ASSIGNMENT>
For the records below, give the count of lines holding the word "archEffect" and nothing more.

DATA FOR THIS EXERCISE>
theorem newPc_of_drained (hdrained : s.Drained) : newPc s = s.pc + 4 :=
  (newPc_of_not_taken (not_branchTaken_of_drained hdrained)).trans
    (pcCandidate_of_no_stall (not_stalls_of_drained hdrained))

/-- After the first edge the instruction is in IF/ID, alone. -/
theorem passing_fetched (hdrained : s.Drained) :
    (passing i s 0).ifid = some ⟨presented i s, s.pc⟩ ∧ (passing i s 0).idex = none ∧ (passing i s 0).exmem = none ∧
      (passing i s 0).memwb = none := by
  refine ⟨newIfId_of_fetch (not_stalls_of_drained hdrained) (not_branchTaken_of_drained hdrained), ?_,
    newExMem_of_bubble hdrained.2.1, newMemWb_of_bubble hdrained.2.2.1⟩
  show newIdEx s = none
  simp [newIdEx, builtIdEx, hdrained.1]

/-- After the second edge it is in ID/EX, with nothing older. -/
theorem passing_decoded (hdrained : s.Drained) :
    (passing i s 1).idex = some (decoded (passing i s 1).x ⟨presented i s, s.pc⟩) ∧ (passing i s 1).exmem = none ∧
      (passing i s 1).memwb = none := by
  obtain ⟨hifid, hidex, hexmem, -⟩ := passing_fetched i hdrained
  exact ⟨newIdEx_of_decode hifid (not_stalls_of_bubble (.inr hidex)) (not_branchTaken_of_bubble hidex),
    newExMem_of_bubble hidex, newMemWb_of_bubble hexmem⟩

/-- After the third edge it is in EX/MEM, with nothing older. -/
theorem passing_executed (hdrained : s.Drained) :
    (∃ e, (passing i s 2).exmem = some e) ∧ (passing i s 2).memwb = none := by
  obtain ⟨hidex, hexmem, -⟩ := passing_decoded i hdrained
  exact ⟨⟨_, newExMem_of_idex hidex⟩, newMemWb_of_bubble hexmem⟩

/-- After the fourth edge it is in MEM/WB. -/
theorem passing_accessed (hdrained : s.Drained) : ∃ w, (passing i s 3).memwb = some w := by
  obtain ⟨⟨e, hexmem⟩, -⟩ := passing_executed i hdrained
  exact ⟨_, newMemWb_of_exmem hexmem⟩

/-! The machine runs while the instruction is in it -/

theorem passing_latchComplete (k : Nat) : (passing i s k).idex.all latchComplete = true := by
  cases k <;> exact latchComplete_clocked _ _

/-- A state an edge leaves with a filled latch is not halted (R154). -/
theorem clocked_not_halted {v : Option Record}
    (hfilled : ¬((clocked v s).ifid = none ∧ (clocked v s).idex = none ∧ (clocked v s).exmem = none ∧
      (clocked v s).memwb = none)) : (clocked v s).halted = false := by
  refine Bool.eq_false_iff.mpr fun hhalted => hfilled ?_
  obtain ⟨hifid, hidex, hexmem, hmemwb, -⟩ := haltTest_iff.mp hhalted
  exact ⟨hifid, hidex, hexmem, hmemwb⟩

theorem passing_not_halted (hdrained : s.Drained) {k : Nat} (hk : k < 4) : (passing i s k).halted = false := by
  obtain ⟨hifid, -⟩ := passing_fetched i hdrained
  obtain ⟨hidex, -⟩ := passing_decoded i hdrained
  obtain ⟨⟨e, hexmem⟩, -⟩ := passing_executed i hdrained
  obtain ⟨w, hmemwb⟩ := passing_accessed i hdrained
  match k with
  | 0 => exact clocked_not_halted fun ⟨hnone, _⟩ => nomatch hifid.symm.trans hnone
  | 1 => exact clocked_not_halted fun ⟨_, hnone, _⟩ => nomatch hidex.symm.trans hnone
  | 2 => exact clocked_not_halted fun ⟨_, _, hnone, _⟩ => nomatch hexmem.symm.trans hnone
  | 3 => exact clocked_not_halted fun ⟨_, _, _, hnone⟩ => nomatch hmemwb.symm.trans hnone

theorem exec_passing (hdrained : s.Drained) (hh : s.halted = false) : exec i s = .next (passing i s 0) := by
  rw [exec_eq_edge]
  exact edge_next hh (by rw [hdrained.2.1]; rfl)

theorem step_passing (hdrained : s.Drained) {k : Nat} (hk : k < 4) :
    step (passing i s k) = .next (passing i s (k + 1)) :=
  step_eq_afterEdge (passing_not_halted i hdrained hk) (passing_latchComplete i k)

theorem run_passing (hdrained : s.Drained) {n k : Nat} (hk : k + n ≤ 4) :
    core.run n (passing i s k) = .next (passing i s (k + n)) := by
  induction n generalizing k with
  | zero => rfl
  | succ n ih =>
    rw [core_run_succ (step_passing i hdrained (by omega)), ih (by omega)]
    congr 2
    omega

/-! What it has done -/

theorem behindEx_of_drained (hdrained : s.Drained) : behindEx s = settled s := by
  rw [settled_of_bubble hdrained.1, behindId_of_bubble hdrained.2.1]

theorem behindEx_decoded (hdrained : s.Drained) :
    behindEx (passing i s 1) = { settled s with pc := s.pc + 8 } := by
  obtain ⟨hifid, hidex, -⟩ := passing_fetched i hdrained
  have hpc : newPc (passing i s 0) = s.pc + 8 := by
    rw [newPc_of_not_taken (not_branchTaken_of_bubble hidex),
      pcCandidate_of_no_stall (not_stalls_of_bubble (.inr hidex))]
    show newPc s + 4 = s.pc + 8
    rw [newPc_of_drained hdrained]
    omega
  rw [passing, afterEdge, behindEx_clocked_bubble _ hidex, hpc, passing, behindEx_clocked_bubble _ hdrained.2.1,
    behindEx_of_drained hdrained]

theorem operandsCurrent_decoded (hdrained : s.Drained) :
    OperandsCurrent (passing i s 1) (decoded (passing i s 1).x ⟨presented i s, s.pc⟩) := by
  obtain ⟨-, hexmem, -⟩ := passing_decoded i hdrained
  have hready : ∀ r, NoPendingLoad (passing i s 1) r := fun r e he => nomatch hexmem.symm.trans he
  exact ⟨operandOf_eq_slotValue fun r _ _ => hready r, operandOf_eq_slotValue fun r _ _ => hready r⟩

theorem passing_params (k : Nat) : (passing i s k).params = s.params := by
  induction k with
  | zero => rfl
  | succ k ih => exact ih

/-- On the third edge EX completes the instruction: what is behind EX is its architectural effect. -/
theorem behindEx_executed (hdrained : s.Drained) :
    behindEx (passing i s 2) = { archEffect s.params i (settled s) with pc := newPc (passing i s 1) } := by
  obtain ⟨hidex, -⟩ := passing_decoded i hdrained
  have heffect : completeFrom s.params (presented i s) s.pc { settled s with pc := s.pc + 8 } =
      archEffect s.params i (settled s) := by
    rw [completeFrom, presented_instr, settledWhenDrained s hdrained]
  rw [passing, afterEdge, behindEx_clocked _ hidex ⟨rfl, rfl, rfl⟩ (operandsCurrent_decoded i hdrained),
    behindEx_decoded i hdrained, passing_params]
  exact congrArg (fun a : Arch => { a with pc := newPc (passing i s 1) }) heffect

/-- After the fourth edge data memory is that of the instruction's effect. -/
theorem passing_mem (hdrained : s.Drained) : (passing i s 3).mem = (archEffect s.params i (settled s)).mem :=
  congrArg Arch.mem (behindEx_executed i hdrained)

/-- After the fifth edge the register file is that of the instruction's effect. -/
theorem passing_x (hdrained : s.Drained) : (passing i s 4).x = (archEffect s.params i (settled s)).x :=
  congrArg Arch.x (behindEx_executed i hdrained)

theorem passing_pc (hdrained : s.Drained) : (passing i s 0).pc = s.pc + 4 := newPc_of_drained hdrained

/-- WB counts the instruction on the fifth edge and nothing before. -/
theorem passing_completed (hdrained : s.Drained) :
    (passing i s 4).stats.instructionsCompleted = s.stats.instructionsCompleted + 1 := by
  obtain ⟨-, -, -, hfetched⟩ := passing_fetched i hdrained
  obtain ⟨-, -, hdecoded⟩ := passing_decoded i hdrained
  obtain ⟨-, hexecuted⟩ := passing_executed i hdrained
  obtain ⟨w, haccessed⟩ := passing_accessed i hdrained
  have hentry : (passing i s 0).stats.instructionsCompleted = s.stats.instructionsCompleted :=
    (newStats_instructionsCompleted s).trans (by rw [hdrained.2.2.2]; rfl)
  have hedge : ∀ k, (passing i s (k + 1)).stats.instructionsCompleted =
      (passing i s k).stats.instructionsCompleted + if (passing i s k).memwb.isNone = true then 0 else 1 :=
    fun k => newStats_instructionsCompleted (passing i s k)
  simp [hedge, hentry, hfetched, hdecoded, hexecuted, haccessed]

/-- The five edges of an instruction through an empty pipeline. -/
theorem exists_passage (hdrained : s.Drained) (hh : s.halted = false) :
    ∃ s1 s4 s5 : State, exec i s = .next s1 ∧ core.run 3 s1 = .next s4 ∧ step s4 = .next s5 ∧ s1.pc = s.pc + 4 ∧
      s4.mem = (archEffect s.params i (settled s)).mem ∧ s5.x = (archEffect s.params i (settled s)).x ∧
      s5.stats.instructionsCompleted = s.stats.instructionsCompleted + 1 :=
  ⟨_, _, _, exec_passing i hdrained hh, run_passing i hdrained (by decide), step_passing i hdrained (by decide),
    passing_pc i hdrained, passing_mem i hdrained, passing_x i hdrained, passing_completed i hdrained⟩

end Passage

/-- Settles O42: the effect of each of the four, from the registers of the empty pipeline. -/
theorem aluInstructionsPassThrough : Obligations.AluInstructionsPassThrough := by
  unfold Obligations.AluInstructionsPassThrough
  intro rd rs rt s hdrained hh p hp
  have hpassage := fun i => exists_passage i hdrained hh
  rw [settledWhenDrained s hdrained] at hpassage
  simp only [List.mem_cons, List.not_mem_nil, or_false] at hp
  rcases hp with rfl | rfl | rfl | rfl <;> exact hpassage _

/-- Settles O43: the effect of LW, from the registers and memory of the empty pipeline. -/
theorem lwPassesThrough : Obligations.LwPassesThrough := by
  unfold Obligations.LwPassesThrough
  intro rt rs imm s hdrained hh
  have hpassage := exists_passage (.lw rt rs imm) hdrained hh
  rw [settledWhenDrained s hdrained] at hpassage
  exact hpassage

/-- Settles O44: the effect of SW, from the registers and memory of the empty pipeline. -/
theorem swPassesThrough : Obligations.SwPassesThrough := by
  unfold Obligations.SwPassesThrough
  intro rt rs imm s hdrained hh
  have hpassage := exists_passage (.sw rt rs imm) hdrained hh
  rw [settledWhenDrained s hdrained] at hpassage
  exact hpassage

FINAL ANSWER>
5